> _THE TASK_
Filter the entries below down to the lines that hold "RunStatus".

Segment Open

/-- What passing a service frame on from INp does (R6, R16), in the terms of `ServiceFramesClassified`. -/
def Sys2Proof.Machine.passedOnTo (p : Port) (f : Frame) (s : State) : State :=
  match s.settings.inbound[p].pass with
  | none => s
  | some q =>
    if s.link.outs[q].service.length < 4 then
      { s with
        link :=
          { s.link with
            outs := s.link.outs.set q
              { s.link.outs[q] with
                service := s.link.outs[q].service ++ [{ frame := f, source := .passedOn }]
                serviceWait := if s.link.outs[q].service = [] then 0 else s.link.outs[q].serviceWait } } }
    else
      { s with
        status :=
          { s.status with
            serviceOverruns := s.status.serviceOverruns.set p (min (s.status.serviceOverruns[p] + 1) 65535)
            overrun := true } }

/-- What handing a request to the waiting place of INp does (R173), in the terms of `ServiceFramesClassified`. -/
def Sys2Proof.Machine.heldWaiting (p : Port) (w : Waiting) (s : State) : State :=
  if s.service.places[p] = none then
    { s with service := { s.service with places := s.service.places.set p (some w) } }
  else
    { s with
      status :=
        { s.status with
          serviceOverruns := s.status.serviceOverruns.set p (min (s.status.serviceOverruns[p] + 1) 65535)
          overrun := true } }

/-- R6, R173: a Service Request for this part goes to the waiting place of its port, one for unit 15 goes there and is
passed on, any other request and every Service Reply is passed on, whatever the role of the port. -/
def Obligations.ServiceFramesClassified : Prop :=
  ∀ (p : Port) (target tag code outcome : Byte) (params : List Byte) (s : State), s.power = true →
    exec (.serviceReply p target tag code outcome params) s
        = .next (passedOnTo p (.reply target tag code outcome params) s)
    ∧ (target.toNat = s.settings.unitNumber →
      exec (.serviceRequest p target tag code params) s
        = .next (heldWaiting p { unit := target, tag := tag, code := code, params := params } s))
    ∧ (target.toNat ≠ s.settings.unitNumber → target = 15#8 →
      exec (.serviceRequest p target tag code params) s
        = .next
          (passedOnTo p (.request target tag code params)
            (heldWaiting p { unit := target, tag := tag, code := code, params := params } s)))
    ∧ (target.toNat ≠ s.settings.unitNumber → target ≠ 15#8 →
      exec (.serviceRequest p target tag code params) s
        = .next (passedOnTo p (.request target tag code params) s))
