@[simp] theorem endRequest_power (o : ChangeOutcome) (x : Origin) : (endRequest o x s).power = s.power := by
  unfold endRequest
  dsimp only
  split <;> rfl
@[simp] theorem endRequest_now (o : ChangeOutcome) (x : Origin) : (endRequest o x s).now = s.now := by
  unfold endRequest
  dsimp only
  split <;> rfl
@[simp] theorem endRequest_freeTick (o : ChangeOutcome) (x : Origin) : (endRequest o x s).freeTick = s.freeTick := by
  unfold endRequest
  dsimp only
  split <;> rfl
@[simp] theorem endRequest_settings (o : ChangeOutcome) (x : Origin) : (endRequest o x s).settings = s.settings := by
  unfold endRequest
  dsimp only
  split <;> rfl
@[simp] theorem endRequest_curves (o : ChangeOutcome) (x : Origin) : (endRequest o x s).curves = s.curves := by
  unfold endRequest
  dsimp only
  split <;> rfl
@[simp] theorem endRequest_link (o : ChangeOutcome) (x : Origin) : (endRequest o x s).link = s.link := by
  unfold endRequest
  dsimp only
  split <;> rfl
@[simp] theorem endRequest_held (o : ChangeOutcome) (x : Origin) : (endRequest o x s).held = s.held := by
  unfold endRequest
  dsimp only
  split <;> rfl
@[simp] theorem endRequest_tempo (o : ChangeOutcome) (x : Origin) : (endRequest o x s).tempo = s.tempo := by
  unfold endRequest
  dsimp only
  split <;> rfl
@[simp] theorem endRequest_store (o : ChangeOutcome) (x : Origin) : (endRequest o x s).store = s.store := by
  unfold endRequest
  dsimp only
  split <;> rfl
@[simp] theorem endRequest_pedals (o : ChangeOutcome) (x : Origin) : (endRequest o x s).pedals = s.pedals := by
  unfold endRequest
  dsimp only
  split <;> rfl
@[simp] theorem endRequest_service (o : ChangeOutcome) (x : Origin) : (endRequest o x s).service = s.service := by
  unfold endRequest
  dsimp only
  split <;> rfl
@[simp] theorem endRequest_pending (o : ChangeOutcome) (x : Origin) : (endRequest o x s).pending = s.pending := by
  unfold endRequest
  dsimp only
  split <;> rfl

@[simp] theorem beginFetch_power (tg : Target) (src : FetchSource) : (beginFetch tg src s).power = s.power := rfl
@[simp] theorem beginFetch_now (tg : Target) (src : FetchSource) : (beginFetch tg src s).now = s.now := rfl
@[simp] theorem beginFetch_freeTick (tg : Target) (src : FetchSource) : (beginFetch tg src s).freeTick = s.freeTick :=
  rfl
@[simp] theorem beginFetch_settings (tg : Target) (src : FetchSource) : (beginFetch tg src s).settings = s.settings :=
  rfl
@[simp] theorem beginFetch_curves (tg : Target) (src : FetchSource) : (beginFetch tg src s).curves = s.curves := rfl
@[simp] theorem beginFetch_link (tg : Target) (src : FetchSource) : (beginFetch tg src s).link = s.link := rfl
@[simp] theorem beginFetch_held (tg : Target) (src : FetchSource) : (beginFetch tg src s).held = s.held := rfl
@[simp] theorem beginFetch_tempo (tg : Target) (src : FetchSource) : (beginFetch tg src s).tempo = s.tempo := rfl
@[simp] theorem beginFetch_pedals (tg : Target) (src : FetchSource) : (beginFetch tg src s).pedals = s.pedals := rfl
@[simp] theorem beginFetch_service (tg : Target) (src : FetchSource) : (beginFetch tg src s).service = s.service := rfl
@[simp] theorem beginFetch_status (tg : Target) (src : FetchSource) : (beginFetch tg src s).status = s.status := rfl
@[simp] theorem beginFetch_pending (tg : Target) (src : FetchSource) : (beginFetch tg src s).pending = s.pending := rfl

@[simp] theorem takeAll_power (rs : List ChangeRequest) : (takeAll rs s).power = s.power := by
  induction rs generalizing s with
  | nil => rfl
  | cons r rs ih =>
    unfold takeAll
    dsimp only
    repeat' split
    all_goals simp [ih]
@[simp] theorem takeAll_now (rs : List ChangeRequest) : (takeAll rs s).now = s.now := by
  induction rs generalizing s with
  | nil => rfl
  | cons r rs ih =>
    unfold takeAll
    dsimp only
    repeat' split
    all_goals simp [ih]
@[simp] theorem takeAll_freeTick (rs : List ChangeRequest) : (takeAll rs s).freeTick = s.freeTick := by
  induction rs generalizing s with
  | nil => rfl
  | cons r rs ih =>
    unfold takeAll
    dsimp only
    repeat' split
    all_goals simp [ih]
@[simp] theorem takeAll_settings (rs : List ChangeRequest) : (takeAll rs s).settings = s.settings := by
  induction rs generalizing s with
  | nil => rfl
  | cons r rs ih =>
    unfold takeAll
    dsimp only
    repeat' split
    all_goals simp [ih]
@[simp] theorem takeAll_curves (rs : List ChangeRequest) : (takeAll rs s).curves = s.curves := by
  induction rs generalizing s with
  | nil => rfl
  | cons r rs ih =>
    unfold takeAll
    dsimp only
    repeat' split
    all_goals simp [ih]
@[simp] theorem takeAll_link (rs : List ChangeRequest) : (takeAll rs s).link = s.link := by
  induction rs generalizing s with
  | nil => rfl
  | cons r rs ih =>
    unfold takeAll
    dsimp only
    repeat' split
    all_goals simp [ih]
@[simp] theorem takeAll_held (rs : List ChangeRequest) : (takeAll rs s).held = s.held := by
  induction rs generalizing s with
  | nil => rfl
  | cons r rs ih =>
    unfold takeAll
    dsimp only
    repeat' split
    all_goals simp [ih]
@[simp] theorem takeAll_tempo (rs : List ChangeRequest) : (takeAll rs s).tempo = s.tempo := by
  induction rs generalizing s with
  | nil => rfl
  | cons r rs ih =>
    unfold takeAll
    dsimp only
    repeat' split
    all_goals simp [ih]
@[simp] theorem takeAll_pedals (rs : List ChangeRequest) : (takeAll rs s).pedals = s.pedals := by
  induction rs generalizing s with
  | nil => rfl
  | cons r rs ih =>
    unfold takeAll
    dsimp only
    repeat' split
    all_goals simp [ih]
@[simp] theorem takeAll_service (rs : List ChangeRequest) : (takeAll rs s).service = s.service := by
  induction rs generalizing s with
  | nil => rfl
  | cons r rs ih =>
    unfold takeAll
    dsimp only
    repeat' split
    all_goals simp [ih]
@[simp] theorem takeAll_pending (rs : List ChangeRequest) : (takeAll rs s).pending = s.pending := by
  induction rs generalizing s with
  | nil => rfl
  | cons r rs ih =>
    unfold takeAll
    dsimp only
    repeat' split
    all_goals simp [ih]

@[simp] theorem takeNext_power : (takeNext s).power = s.power := takeAll_power _ _
@[simp] theorem takeNext_now : (takeNext s).now = s.now := takeAll_now _ _
@[simp] theorem takeNext_freeTick : (takeNext s).freeTick = s.freeTick := takeAll_freeTick _ _
@[simp] theorem takeNext_settings : (takeNext s).settings = s.settings := takeAll_settings _ _
@[simp] theorem takeNext_curves : (takeNext s).curves = s.curves := takeAll_curves _ _
@[simp] theorem takeNext_link : (takeNext s).link = s.link := takeAll_link _ _
@[simp] theorem takeNext_held : (takeNext s).held = s.held := takeAll_held _ _
@[simp] theorem takeNext_tempo : (takeNext s).tempo = s.tempo := takeAll_tempo _ _
@[simp] theorem takeNext_pedals : (takeNext s).pedals = s.pedals := takeAll_pedals _ _
@[simp] theorem takeNext_service : (takeNext s).service = s.service := takeAll_service _ _
@[simp] theorem takeNext_pending : (takeNext s).pending = s.pending := takeAll_pending _ _
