-- ==== Sys2Proof/Tests/Slice0.lean ====
section
/-! SUPPORT. Tests: the terms that well-formedness refuses, the manual's worked examples, and for every statement with
hypotheses a state and operands that meet them, clause by clause. -/

namespace Sys2Proof.Tests

-- One theorem at a time: the tests in parallel would hold a thread, and its stack, each.
set_option Elab.async false

open Sys2Proof Sys2Proof.Machine

/-! ## Well-formedness refuses -/

theorem test_wf_lane_zero : (Frame.strikeLong 0#8 60#8 800#16).ok = false := by decide
theorem test_wf_lane_above : (Frame.control 33#8 1#8 0#16).ok = false := by decide
theorem test_wf_key_above : (Frame.strikeShort 1#8 128#8 90#8).ok = false := by decide
theorem test_wf_release_key_above : (Frame.releaseLong 1#8 128#8 none).ok = false := by decide
theorem test_wf_release_short_lane : (Frame.releaseShort 33#8 0#8 none).ok = false := by decide
theorem test_wf_select_lane : (Frame.soundSelect 0#8 0#16 0#8).ok = false := by decide
theorem test_wf_beat_zero : (Frame.transport 1#8 1#16 0#8).ok = false := by decide
theorem test_wf_beat_above : (Frame.transport 1#8 1#16 17#8).ok = false := by decide
theorem test_wf_feed_above : (Frame.click 9#8 1#8 1#16 1#8).ok = false := by decide
theorem test_wf_request_too_long : (Frame.request 0#8 0#8 1#8 (List.replicate 59 0#8)).ok = false := by decide
theorem test_wf_reply_too_long : (Frame.reply 0#8 0#8 1#8 0#8 (List.replicate 58 0#8)).ok = false := by decide
theorem test_wf_write_setting_no_value : (Request.writeSetting 1#8 1#8 1#8 []).formOk = false := by decide
theorem test_wf_write_curve_29_points : (Request.writeCurve 1#8 0#8 (List.replicate 29 0#16)).formOk = false := by
  decide
theorem test_wf_buffer_write_57_bytes : (Request.bufferWrite 0#16 (List.replicate 57 0#8)).formOk = false := by decide
theorem test_wf_set_list_66_pages : (Request.writeSetList (List.replicate 66 1#7)).formOk = false := by decide
theorem test_wf_control_of_sustain : (Instr.control 0 0 8#8 0#16).wf = false := by decide
theorem test_wf_transport_beat : (Instr.transport 0 1#8 1#16 17#8).wf = false := by decide
theorem test_wf_thru_service_frame : (Instr.thruFrame 0 (.request 0#8 0#8 1#8 [])).wf = false := by decide
theorem test_wf_service_request : (Instr.serviceRequest 0 0#8 0#8 1#8 (List.replicate 59 0#8)).wf = false := by decide
theorem test_wf_service_reply : (Instr.serviceReply 0 0#8 0#8 1#8 0#8 (List.replicate 58 0#8)).wf = false := by decide
theorem test_wf_deviation_address : (Instr.commitEnd [(4096, 0#8)]).wf = false := by decide
theorem test_wf_clear_deviation : (Instr.clearEnd [(4096, 0#8)]).wf = false := by decide
theorem test_wf_torn_address : (Instr.lossOfPower [(4096, 0#8)]).wf = false := by decide
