-- ==== Sys2Proof/Machine/Flags.lean ====
section
/-! DEFINITION. Every flag computation: one flag of a file, the flags a register write gives, the
condition on `pend`, the wake signal and the priority encoder. -/

namespace Sys2Proof.Machine

/-- Flag `i` of a flag file: `req[i]` or `msk[i]`. -/
def flag (v : FlagFile) (i : Source) : Bool := v.getLsbD i.index

/-- The flag file with flag `i` set. -/
def setFlag (v : FlagFile) (i : Source) : FlagFile := v ||| (1#5 <<< i.index)

/-- The flag file with flag `i` cleared. -/
def clearFlag (v : FlagFile) (i : Source) : FlagFile := v &&& ~~~(1#5 <<< i.index)

/-- The request flags WRREQ writes: `req[i] <- (data[i] = 1)` (42_registers.md R143). -/
def reqOfData (data : Byte) : FlagFile := dataFlags data

/-- The mask flags WRMSK writes: `msk[i] <- (data[i] = 0)` (42_registers.md R147). -/
def mskOfData (data : Byte) : FlagFile := ~~~dataFlags data

/-- `pend` after WRREQ: set when `en` is true and `data[4:0]` is not zero, else kept (R143, R145). -/
def pendAfterWrite (en pend : Bool) (data : Byte) : Bool :=
  if en && dataFlags data != 0#5 then true else pend

/-- The sources that request and are unmasked: `reqv & ~mskv` (40_arbiter.md R100). -/
def unmasked (reqv mskv : FlagFile) : FlagFile := reqv &&& ~~~mskv

/-- The priority encoder: the first source, in priority order, that requests and is unmasked (R100). -/
def select (reqv mskv : FlagFile) : Option Source :=
  Source.all.find? (flag (unmasked reqv mskv))

/-- Some source requests, masked or not: the wake signal of a flush while `en` is false (R102, R106). -/
def anyRequest (reqv : FlagFile) : Bool := reqv != 0#5

end Sys2Proof.Machine
end

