-- ==== Sys2Proof/Tests/Slice0.lean ====
section
/-! SUPPORT. The model's own tests. Expected results come from 95_test_vectors.md (the vector's id stands
in each comment) or are worked out by hand from the rule named; the witnesses show that each statement's
hypotheses can be met. -/

namespace Sys2Proof.Tests

open Sys2Proof.Machine

/-- The state `(en, pend, req, msk)` of 95_test_vectors.md. -/
def st (en pend : Bool) (req msk : FlagFile) : State :=
  { State.reset with en := en, pend := pend, req := req, msk := msk }

/-- A next state's `(en, pend, req, msk)`. -/
def bits : Host.Outcome State Fault Refusal → Option (Bool × Bool × FlagFile × FlagFile)
  | .next t => some (t.en, t.pend, t.req, t.msk)
  | .fault _ => none
  | .refused _ => none

/-- A next state's response `rdata / wake / deliver`. -/
def response : Host.Outcome State Fault Refusal → Option Response
  | .next t => t.resp
  | .fault _ => none
  | .refused _ => none

/-- A next state's fault mark. -/
def mark : Host.Outcome State Fault Refusal → Option Fault
  | .next t => t.faulted
  | .fault _ => none
  | .refused _ => none

/-! ### Well-formedness: the one check, with terms it refuses -/

theorem test_wellFormed_refuses_source_5 : (Instr.request 5#3).wellFormed = false := by decide

theorem test_wellFormed_refuses_source_7 : (Instr.request 7#3).wellFormed = false := by decide

theorem test_wellFormed_accepts_source_4 : (Instr.request 4#3).wellFormed = true := by decide

/-! ### Decoding: the words of 30_encoding.md R72, bit by bit, one for each constructor -/

theorem test_decode_request : decode 0b0001010000000000#16 = .command (.request 4#3) := by decide

theorem test_decode_flush : decode 0b0010000000000000#16 = .command .flush := by decide

theorem test_decode_enable : decode 0b0011000000000000#16 = .command .enable := by decide

theorem test_decode_disable : decode 0b0100000000000000#16 = .command .disable := by decide

theorem test_decode_rdpend : decode 0b0101000000000000#16 = .command .rdpend := by decide

theorem test_decode_rdreq : decode 0b0110000000000000#16 = .command .rdreq := by decide

theorem test_decode_wrreq : decode 0b0111000011100100#16 = .command (.wrreq 0xE4#8) := by decide

theorem test_decode_rdmsk : decode 0b1000000000000000#16 = .command .rdmsk := by decide

theorem test_decode_wrmsk : decode 0b1001000010101011#16 = .command (.wrmsk 0xAB#8) := by decide

/-- L2-f and Q9, Q10, P3, WR7, WM5: words that are Illegal. -/
theorem test_decode_illegal :
    [0x0000#16, 0xA000#16, 0xB123#16, 0xF000#16, 0xFFFF#16, 0x2800#16, 0x6001#16, 0x8100#16,
      0x1800#16, 0x1001#16, 0x5001#16, 0x7101#16, 0x9A00#16].map (fun w => (decode w).command?) =
    List.replicate 13 none := by decide

theorem test_decodeTableWord : decodeTableWord 16 0x1200 = some (.request 2#3) := by decide

/-- WM1, as the first command after reset. -/
theorem test_withFetchWord :
    bits (step (State.reset.withFetchWord 16 0x901F)) = some (false, false, 0#5, 0#5) := by decide

/-! ### Meanings -/

/-- Q5: a higher source already pending is delivered instead. -/
theorem test_request_delivers_higher :
    bits (exec (.request 4#3) (st true false 0b00001#5 0b00000#5)) =
      some (true, false, 0b10000#5, 0b00000#5) ∧
    response (exec (.request 4#3) (st true false 0b00001#5 0b00000#5)) =
      some { deliver := some 0x40#8 } := by decide
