-- ==== Sys2Proof/Safety.lean ====
section
/-!
DEFINITION. The terms in which claims are stated: the classification of states, the invariant of the core, what each
instruction may write (10_state.md R33), and the addresses and pixels an instruction reaches, each in the spec's own
arithmetic.
-/

namespace Sys2Proof.Safety

open Sys2Proof.Machine

/-- The classification of R187. -/
inductive RunStatus where
  /-- `fault != none`: never a good end -/
  | faulted
  /-- waiting for a key -/
  | paused
  | running
deriving DecidableEq, Repr

/-- The status of a state (R187). -/
def statusOf (s : State) : RunStatus :=
  if s.fault.isSome then .faulted else if s.paused then .paused else .running

/-- A safe state has recorded no fault (R157, R187). -/
def safe (s : State) : Bool := s.fault.isNone

/-- What a recorded fault says of the state it left (R152-R156, R158). -/
def faultFits (s : State) : Fault → Prop
  | .unknownOpcode op a => decode op = .error (.unknown op) ∧ s.pc = a + 2
  | .stackOverflow w => s.stack.length = s.params.stackDepth ∧ s.pc = w
  | .stackUnderflow => s.stack = []
  | .memoryRange a => s.params.memOor = .fault ∧ 4096 ≤ a
  | .keyRange k => s.params.keyOor = .fault ∧ 15 < k.toNat

/-- The invariant of the core: memory is canonical; paused iff a register is pending (R29); the stack fits (R23); a
faulted core is not paused, and its fault fits the state it left (R158). -/
structure Inv (s : State) : Prop where
  memory : s.mem.wf = true
  pause : s.paused = true ↔ s.pending ≠ none
  depth : s.stack.length ≤ s.params.stackDepth
  halt : s.fault ≠ none → s.paused = false
  fits : ∀ f, s.fault = some f → faultFits s f

/-- Every byte of memory reads the same in both states. -/
def SameBytes (s t : State) : Prop := ∀ a : Fin 4096, t.mem.read a = s.mem.read a

/-- `t` is `s` but for the general registers, and of these only the ones `w` names may differ. -/
def OnlyRegs (w : Nibble → Prop) (s t : State) : Prop :=
  t = { s with v := t.v } ∧ (∀ r, ¬ w r → readV t r = readV s r) ∧ SameBytes s t

/-- `t` is `s` but for `PC`. -/
def OnlyPc (s t : State) : Prop := t = { s with pc := t.pc } ∧ SameBytes s t

/-- The words that decode to the instruction `mk` makes of their fields are exactly those with `op & mask = pattern`
(R63, R68). -/
def EncodedBy (pattern mask : Word) (mk : Word → Instr) : Prop :=
  ∀ op : Word, op &&& mask = pattern ↔ decode op = .ok (mk op)

/-- The cell of address `a` when it is formed without a fault: `a mod 4096` (R48). -/
def cellAt (a : Nat) : Fin 4096 := ⟨a % 4096, Nat.mod_lt a (by decide)⟩

/-! ### What an instruction may write (R33) -/

/-- The general registers an instruction may write: its destination, `VF` as a flag (R13), `V0`..`Vx` for `Fx65`. -/
def mayWriteV : Instr → Nibble → Bool
  | .ldImm x _, r | .addImm x _, r | .ldReg x _, r | .orReg x _, r | .andReg x _, r | .xorReg x _, r => r == x
  | .addReg x _, r | .subReg x _, r | .shr x _, r | .subnReg x _, r | .shl x _, r => r == x || r == regF
  | .rnd x _, r | .ldVxDt x, r => r == x
  | .drw _ _ _, r => r == regF
  | .ldVxMem x, r => decide (r.toNat ≤ x.toNat)
  | _, _ => false

/-- The instructions that write `PC` besides the advance (R22). -/
def mayWritePc : Instr → Bool
  | .ret | .jp _ | .call _ | .jpV0 _ => true
  | .seImm _ _ | .sneImm _ _ | .seReg _ _ | .sneReg _ _ | .skp _ | .sknp _ => true
  | _ => false

/-- The instructions that write `I` (R16). -/
def mayWriteI : Instr → Bool
  | .ldI _ | .addI _ | .ldF _ => true
  | _ => false

/-- The instructions that write the stack (R23). -/
def mayWriteStack : Instr → Bool
  | .ret | .call _ => true
  | _ => false

/-- The instructions that write the framebuffer (R37). -/
def mayWriteFb : Instr → Bool
  | .cls | .drw _ _ _ => true
  | _ => false

/-- The instructions that write memory (R46). -/
def mayWriteMem : Instr → Bool
  | .ldB _ | .ldMemVx _ => true
  | _ => false

/-- How many bytes from `I` an instruction accesses (R46). -/
def bytesAtI : Instr → Nat
  | .drw _ _ n => n.toNat
  | .ldB _ => 3
  | .ldMemVx x => x.toNat + 1
  | .ldVxMem x => x.toNat + 1
  | _ => 0

/-- The instructions that raise a fault of their own (R151). -/
def mayRaise : Instr → Bool
  | .ret | .call _ | .drw _ _ _ | .ldB _ | .ldMemVx _ | .ldVxMem _ | .skp _ | .sknp _ => true
  | _ => false

/-- Every element of the state that R33 does not let `i` write is the same in both states. The parameters are never
written, the two counters count the answers of the devices, and `audio_on` is written by no instruction (R31). -/
structure WithinFootprint (i : Instr) (s t : State) : Prop where
  params : t.params = s.params
  regs : ∀ r, mayWriteV i r = false → readV t r = readV s r
  pc : mayWritePc i = false → t.pc = s.pc
  index : mayWriteI i = false → t.i = s.i
  stack : mayWriteStack i = false → t.stack = s.stack
  dt : (∀ x, i ≠ .ldDtVx x) → t.dt = s.dt
  st : (∀ x, i ≠ .ldStVx x) → t.st = s.st
  pause : (∀ x, i ≠ .ldVxK x) → t.paused = s.paused ∧ t.pending = s.pending
  audio : t.audioOn = s.audioOn
  fb : mayWriteFb i = false → t.fb = s.fb
  bytes : ∀ a : Fin 4096, (mayWriteMem i = false ∨ ∀ r < bytesAtI i, a ≠ cellAt (s.i.toNat + r)) →
    t.mem.read a = s.mem.read a
  fault : mayRaise i = false → t.fault = s.fault
  random : (∀ x kk, i ≠ .rnd x kk) → t.randomDraws = s.randomDraws
  keys : (∀ x, i ≠ .skp x) → (∀ x, i ≠ .sknp x) → t.keyDraws = s.keyDraws

/-! ### Addresses and pixels -/

/-- The `n` cells from `I` up, in order. -/
def cellsFromI (s : State) (n : Nat) : List (Fin 4096) := (List.range n).map (fun r => cellAt (s.i.toNat + r))

/-- The `n` bytes from `I` are formed without a fault: there are none, the addresses wrap, or all are below 4096 (R48,
R50). -/
def reachesAtI (s : State) (n : Nat) : Prop :=
  n = 0 ∨ s.params.memOor = .wrap ∨ s.i.toNat + n ≤ 4096

/-- Bit of the sprite of `n` rows from `I`, drawn at (`x0`, `y0`), that falls on column `cx` and row `cy` (R82, R83): the
display takes coordinates modulo 64 and 32, and bit 7 of a row is its leftmost pixel. -/
def spriteCovers (s : State) (x0 y0 n cx cy : Nat) : Bool :=
  decide ((cx + 64 - x0 % 64) % 64 < 8) && decide ((cy + 32 - y0 % 32) % 32 < n) &&
    (s.mem.read (cellAt (s.i.toNat + (cy + 32 - y0 % 32) % 32))).getLsbD (7 - (cx + 64 - x0 % 64) % 64)

/-- The state inside an outcome, changed by `g`. -/
def mapNext (g : State → State) : Host.Outcome State Fault Refusal → Host.Outcome State Fault Refusal
  | .next t => .next (g t)
  | .fault f => .fault f
  | .refused r => .refused r

end Sys2Proof.Safety
end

Segment Closed

> _OUTPUT BELOW_
inductive RunStatus where
def statusOf (s : State) : RunStatus :=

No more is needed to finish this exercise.